Once the line containing "(e.phase = .running → (tierOf" is found in the records below, return it and each following line exactly, up to and including the line containing "allocReadSlot s.dev (wordAt", and nothing else.

**Data section**:
——————
/-- PRECONDITION (R173-R176, R337): the head of the Dot-Product Unit queue ends, unless an allocation that it names lies in a host tier that
takes no transfers now; with no COMPLETE bank every selected map block falls back and is counted in 0x9010:07. That the counter takes one
for each selected map block, and not one for each product, is the model's own choice (log entry 45, DESIGN CHOICE). With a COMPLETE bank,
one block each way and a gradient in HBM4, T = R_A · dW and P = T · R_G overwrite the gradient, each product rounded to binary32; the
identity stands for a side that is not selected or whose root may not be used; a P with a non-finite element leaves the raw gradient. -/
def Obligations.PreconditionResult : Prop :=
  (∀ (s : State) (t : TileId) (e : QEnt) (r : List QEnt) (lane : Option (Nat × LaneFault)), tileActs s.dev t = true →
    getQueue s.dev t 3 = e :: r → e.unit = 3 → e.phase = .ready → opcodeOf e.words = 0x72 →
    anyWaits s.dev [wordAt e.words 1, wordAt e.words 5] = false →
    let w := e.words
    let words := fun (i : Nat) => toWords (dfield w i 23 6 + 1) (spRead s.dev t (dfield w i 0 23) (4 * (dfield w i 23 6 + 1)))
    let h := allocRead s.dev (wordAt w 5) 0 64
    completes (.precondition t lane) s fun n =>
      getQueue n.dev t 3 = r ∧
      (∀ c x, s.dev.mem.spPoison = [] → mapReserved (words 6) = false → mapReserved (words 7) = false →
        mapOk (dfield w 3 0 18) (mapSizes (words 6)) = true → mapOk (dfield w 4 0 18) (mapSizes (words 7)) = true →
        getAlloc s.dev (wordAt w 5) = some x → 64 + 2 * recf h 0x1C 4 ≤ x.size → preSmall s.dev w = false →
        imgsBytes 8 (mapSizes (words 6)) + imgsBytes 8 (mapSizes (words 7)) ≤ recf h 0x1C 4 →
        (firstUse [rangeRead (asBefore s.dev e.id) (wordAt w 1) 0 0, rangeRead (asBefore s.dev e.id) (wordAt w 5) 0 64]).1 = 0 →
        getAlloc s.dev (recf h 0x18 4) = some c → rootBank h c.counter = none →
        dget n.dev 0x9010 7 = (dget s.dev 0x9010 7 + (if dfield w 0 9 1 = 1 then (mapSizes (words 6)).length else 0) +
          (if dfield w 0 10 1 = 1 then (mapSizes (words 7)).length else 0)) % 2 ^ 32)) ∧
  (∀ (s : State) (t : TileId) (e : QEnt) (r : List QEnt) (th : Thr) (q : W32) (rec : Option Nat) (x y ca : Alloc) (b : Nat),
    tileActs s.dev t = true → getQueue s.dev t 3 = e :: r → e.unit = 3 → e.phase = .ready → opcodeOf e.words = 0x72 →
    e.org = .thread th q rec → s.dev.mem.spPoison = [] → s.dev.mem.tierPoison = [] →
    let w := e.words
    let words := fun (i : Nat) => toWords (dfield w i 23 6 + 1) (spRead s.dev t (dfield w i 0 23) (4 * (dfield w i 23 6 + 1)))
    let grad := wordAt w 1
    let roots := wordAt w 5
    let k := dfield w 3 0 18
    let n := dfield w 4 0 18
    let h := allocRead s.dev roots 0 64
    let bank := recf h 0x1C 4
    let atA := 64 + b * bank
    let atG := atA + imgBytes 8 k
    let usable := fun (side at_ : Nat) => dfield w 0 (9 + side) 1 = 1 ∧
      rootUsable (recf (allocRead s.dev roots at_ 64) 0x18 4) (bitAt (wordAt w 0) 8) = true
    let missed := fun (side at_ : Nat) => if dfield w 0 (9 + side) 1 = 1 ∧ ¬ usable side at_ then 1 else 0
    let row := fun (i : Nat) => wordAt w 2 + 4 * (i * roundUp n 16)
    let ra := fun (i : Nat) => (readSym s.dev roots atA 8 k).getD i []
    let rg := fun (i : Nat) => (readSym s.dev roots atG 8 n).getD i []
    let dw := fun (i j : Nat) => (rowPairs 8 (allocRead s.dev grad (row i) (4 * n)) n).getD j (0, 0)
    let left := fun (i j : Nat) => if usable 0 atA then pair32 (pdot (ra i) ((List.range k).map fun l => dw l j)).1 else dw i j
    let full := fun (i j : Nat) => if usable 1 atG
      then pair32 (pdot ((List.range n).map (left i)) ((List.range n).map fun l => (rg l).getD j (0, 0))).1 else left i j
    let finite := ∀ i j, i < k → j < n → pfin (full i j) = true
    mapReserved (words 6) = false → mapReserved (words 7) = false → mapSizes (words 6) = [k] → mapSizes (words 7) = [n] →
    mapOk k [k] = true → mapOk n [n] = true → getAlloc s.dev grad = some y → tierOf y = 1 → getAlloc s.dev roots = some x → tierOf x = 1 →
    64 + 2 * bank ≤ x.size → imgBytes 8 k + imgBytes 8 n ≤ bank → preSmall s.dev w = false → small s.dev grad →
    (firstUse [rangeRead (asBefore s.dev e.id) grad 0 0, rangeRead (asBefore s.dev e.id) roots 0 64]).1 = 0 →
    getAlloc s.dev (recf h 0x18 4) = some ca → rootBank h ca.counter = some b →
    completes (.precondition t none) s fun m => getQueue m.dev t 3 = r ∧
      dget m.dev 0x9010 7 = (dget s.dev 0x9010 7 + missed 0 atA + missed 1 atG) % 2 ^ 32 ∧
      (finite → ∀ i j, i < k → j < n → allocRead m.dev grad (row i + 4 * j) 4 = natLe 4 (full i j).1.toNat) ∧
      (¬ finite → m.dev.mem.tier = s.dev.mem.tier))

/-! ### Allocations, tier moves, error correction (chapter 9) -/

/-- ALLOC, ALLOC_FILL_COMPLETE and FREE (R195-R198, R200): an allocation is entered and fills, its bytes then read as zero and
the request ends; a failed fill or a FREE removes it, once no request is at work on it.
QUERY writes its status record, and each CTL operation changes in the allocation what it names and nothing else: a mark, TORN with its index,
or the counter. That SET_COUNTER sets beside the counter the version that counts as acknowledged is the model's own choice (log entry 97,
DESIGN CHOICE) (R197, R199, R201, Tables 9-6 and 9-7). -/
def Obligations.AllocationLife : Prop :=
  (∀ (s : State) (t : TileId) (e : QEnt) (r : List QEnt), tileActs s.dev t = true → getQueue s.dev t 2 = e :: r → e.unit = 2 →
     s.dev.mem.spPoison = [] →
     let w := e.words
     let id := wordAt w 1
     (∀ a, e.phase = .ready → opcodeOf w = 0x90 → id ≠ 0 → getAlloc s.dev id = none → (allocList s.dev).length < 16384 →
       (dfield w 2 0 2 = 2 → s.dev.mem.offlineNoted = false) → placeAlloc s.dev (some t) w = some a →
       let mark := hasMirror a && s.dev.safety.pairState != 1
       completes (.alloc (.tile t 0)) s fun n =>
         (∀ j, j ≠ id → getAlloc n.dev j = getAlloc s.dev j) ∧
         (tierOf a ≠ 3 → getAlloc n.dev id = some { a with filling := true, unmirrored := mark } ∧
           getQueue n.dev t 2 = { e with phase := .running } :: r) ∧
         (tierOf a = 3 → getAlloc n.dev id = some { a with filling := false, unmirrored := mark } ∧
           ended s n t 2 e r true 0 e.status 0 0 0)) ∧
     (∀ a c, e.phase = .running → opcodeOf w = 0x90 → getAlloc s.dev id = some a → fillCodeOk s.dev a c.toNat = true →
       completes (.allocFillComplete (.tile t 0) c) s fun n =>
         ended s n t 2 e r (c == 0) c.toNat e.status 0 0 0 ∧ (∀ j, j ≠ id → getAlloc n.dev j = getAlloc s.dev j) ∧
         (c ≠ 0 → getAlloc n.dev id = none) ∧
         (c = 0 → (∃ b, getAlloc n.dev id = some { a with filling := false, dirty := b }) ∧
           (tierOf a ≠ 0 → ∀ o m, o + m ≤ 2 ^ 64 → allocRead n.dev id o m = zbytes m))) ∧
     (∀ a, e.phase = .ready → opcodeOf w = 0x91 → getAlloc s.dev id = some a → a.freeing = false → a.mirrorCopy = false →
       completes (.free (.tile t 0)) s fun n =>
         (∀ j, j ≠ id → getAlloc n.dev j = getAlloc s.dev j) ∧
         (a.busy = false → inUse s.dev id e.id = false → getAlloc n.dev id = none ∧ ended s n t 2 e r true 0 e.status 0 0 0) ∧
         (a.busy = true ∨ inUse s.dev id e.id = true → getAlloc n.dev id = some { a with freeing := true } ∧
           getQueue n.dev t 2 = { e with phase := .running } :: r))) ∧
  (∀ (s : State) (t : TileId) (e : QEnt) (r : List QEnt) (a : Alloc), tileActs s.dev t = true → getQueue s.dev t 2 = e :: r →
     e.unit = 2 → e.phase = .ready → s.dev.mem.spPoison = [] → getAlloc s.dev (wordAt e.words 1) = some a → a.freeing = false →
     let w := e.words
     let id := wordAt w 1
     let op := fun (c : Instr) (k : Nat) (b : Alloc) => opcodeOf w = 0x92 → dfield w 0 8 4 = k → completes c s fun n =>
       getAlloc n.dev id = some b ∧ (∀ j, j ≠ id → getAlloc n.dev j = getAlloc s.dev j) ∧ ended s n t 2 e r true 0 e.status 0 0 0
     (opcodeOf w = 0x93 → completes (.query (.tile t 0)) s fun n => ended s n t 2 e r true 0 e.status 0 0 0 ∧
       (∀ th q, e.org = .thread th q none → wroteBytes s n t (dfield w 10 0 23) (statusRecord s.dev id a))) ∧
     op (.clearInvalid (.tile t 0)) 1 { a with invalid := false } ∧
     op (.clearTorn (.tile t 0)) 2 { a with torn := false, tornIndex := 0 } ∧
     (updatesBefore s.dev id e.id = false → delayOf a = 0 ∨ hostWaits s.dev a = false → op (.setCounter (.tile t 0)) 3 { a with
       counter := dword w 8
       mirrorAck := ackAfterSet s.dev id a (dword w 8) }) ∧
     (tierOf a = 3 → readsOn s.dev id = false → op (.flashOpen (.tile t 0)) 4 { a with flashOpen := true }) ∧
     (tierOf a = 3 → writesOn s.dev id = false → op (.flashClose (.tile t 0)) 5 { a with flashOpen := false }) ∧
     (opcodeOf w = 0x92 → dfield w 0 8 4 = 1 → tierOf a = 0 → 0 < a.size → completes (.clearInvalid (.tile t 0)) s fun n =>
       spIsInvalid n.dev (tileOfNat a.spTile) a.spAddr a.size = false) ∧
     (opcodeOf w = 0x92 → dfield w 0 8 4 = 4 → tierOf a ≠ 3 → completes (.flashOpen (.tile t 0)) s fun n =>
       ended s n t 2 e r false 0x43 e.status 0 0 0))

/-- TIER_MOVE, TIER_MOVE_COMPLETE and TRANSFER_UNIT_DEADLINE (R202-R206): a move runs once its allocations may be read and
written; a row within the device's tiers is copied byte for byte; a transfer unit past its deadline ends the move. -/
def Obligations.TierMoves : Prop :=
  ∀ (s : State) (t : TileId) (e : QEnt) (r : List QEnt) (a b : Alloc), tileActs s.dev t = true → getQueue s.dev t 2 = e :: r →
    e.unit = 2 → opcodeOf e.words = 0x94 → getAlloc s.dev (wordAt e.words 1) = some a → getAlloc s.dev (wordAt e.words 4) = some b →
    s.dev.mem.spPoison = [] →
    let w := e.words
    (e.phase = .ready → moveAllocs s.dev w = 0 → moveInvalid (asBefore s.dev e.id) w = false → bitAt (wordAt w 0) 8 = false → checkAllocRead (asBefore s.dev e.id) (wordAt w 1) 0 0 = (0, 0) →
      checkAllocWrite (asBefore s.dev e.id) (wordAt w 4) 0 0 = (0, 0) → completes (.tierMove (.tile t 0) none) s fun n =>
        n.dev.mem = s.dev.mem ∧ n.dev.sigs = s.dev.sigs ∧
        (tierOf a ≠ 2 → getQueue n.dev t 2 = { e with phase := .running, bufPos := 0 } :: r) ∧
        (tierOf a = 2 → ∃ k, getQueue n.dev t 2 = { e with phase := .running, bufPos := k } :: r)) ∧
    (e.phase = .running → (tierOf a = 1 ∨ tierOf a = 3) → tierOf b = 1 → delayOf b = 0 → a.poisonFull = false → b.poisonFull = false →
      s.dev.mem.tierPoison = [] → dfield w 8 0 24 = 1 → readsOpen s.dev e.id = false → recordsHeld s.dev = false →
      completes (.tierMoveComplete (.tile t 0)) s fun n =>
        ended s n t 2 e r true 0 e.status 1 0 0 ∧
        allocRead n.dev (wordAt w 4) (dword w 5) (dfield w 7 0 24) =
          allocReadSlot s.dev (wordAt w 1) (moveSlot w a) (dword w 2) (dfield w 7 0 24) ∧
        (∀ k, k < tierKey (wordAt w 4) 0 (dword w 5) ∨ tierKey (wordAt w 4) 0 (dword w 5) + dfield w 7 0 24 ≤ k →
          fget 0 n.dev.mem.tier k = fget 0 s.dev.mem.tier k)) ∧
    (e.phase = .running → tierOf a = 1 → tierOf b = 1 → 0 < dfield w 8 0 24 → completes (.transferUnitDeadline (.mem (.tile t 0)) 0) s fun n =>
      ended s n t 2 e r false 0x16 e.status 0 0 0 ∧ dget n.dev 0xA003 4 = (dget s.dev 0xA003 4 + 1) % 2 ^ 32)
——————
**Response to this exercise**:
    (e.phase = .running → (tierOf a = 1 ∨ tierOf a = 3) → tierOf b = 1 → delayOf b = 0 → a.poisonFull = false → b.poisonFull = false →
      s.dev.mem.tierPoison = [] → dfield w 8 0 24 = 1 → readsOpen s.dev e.id = false → recordsHeld s.dev = false →
      completes (.tierMoveComplete (.tile t 0)) s fun n =>
        ended s n t 2 e r true 0 e.status 1 0 0 ∧
        allocRead n.dev (wordAt w 4) (dword w 5) (dfield w 7 0 24) =
          allocReadSlot s.dev (wordAt w 1) (moveSlot w a) (dword w 2) (dfield w 7 0 24) ∧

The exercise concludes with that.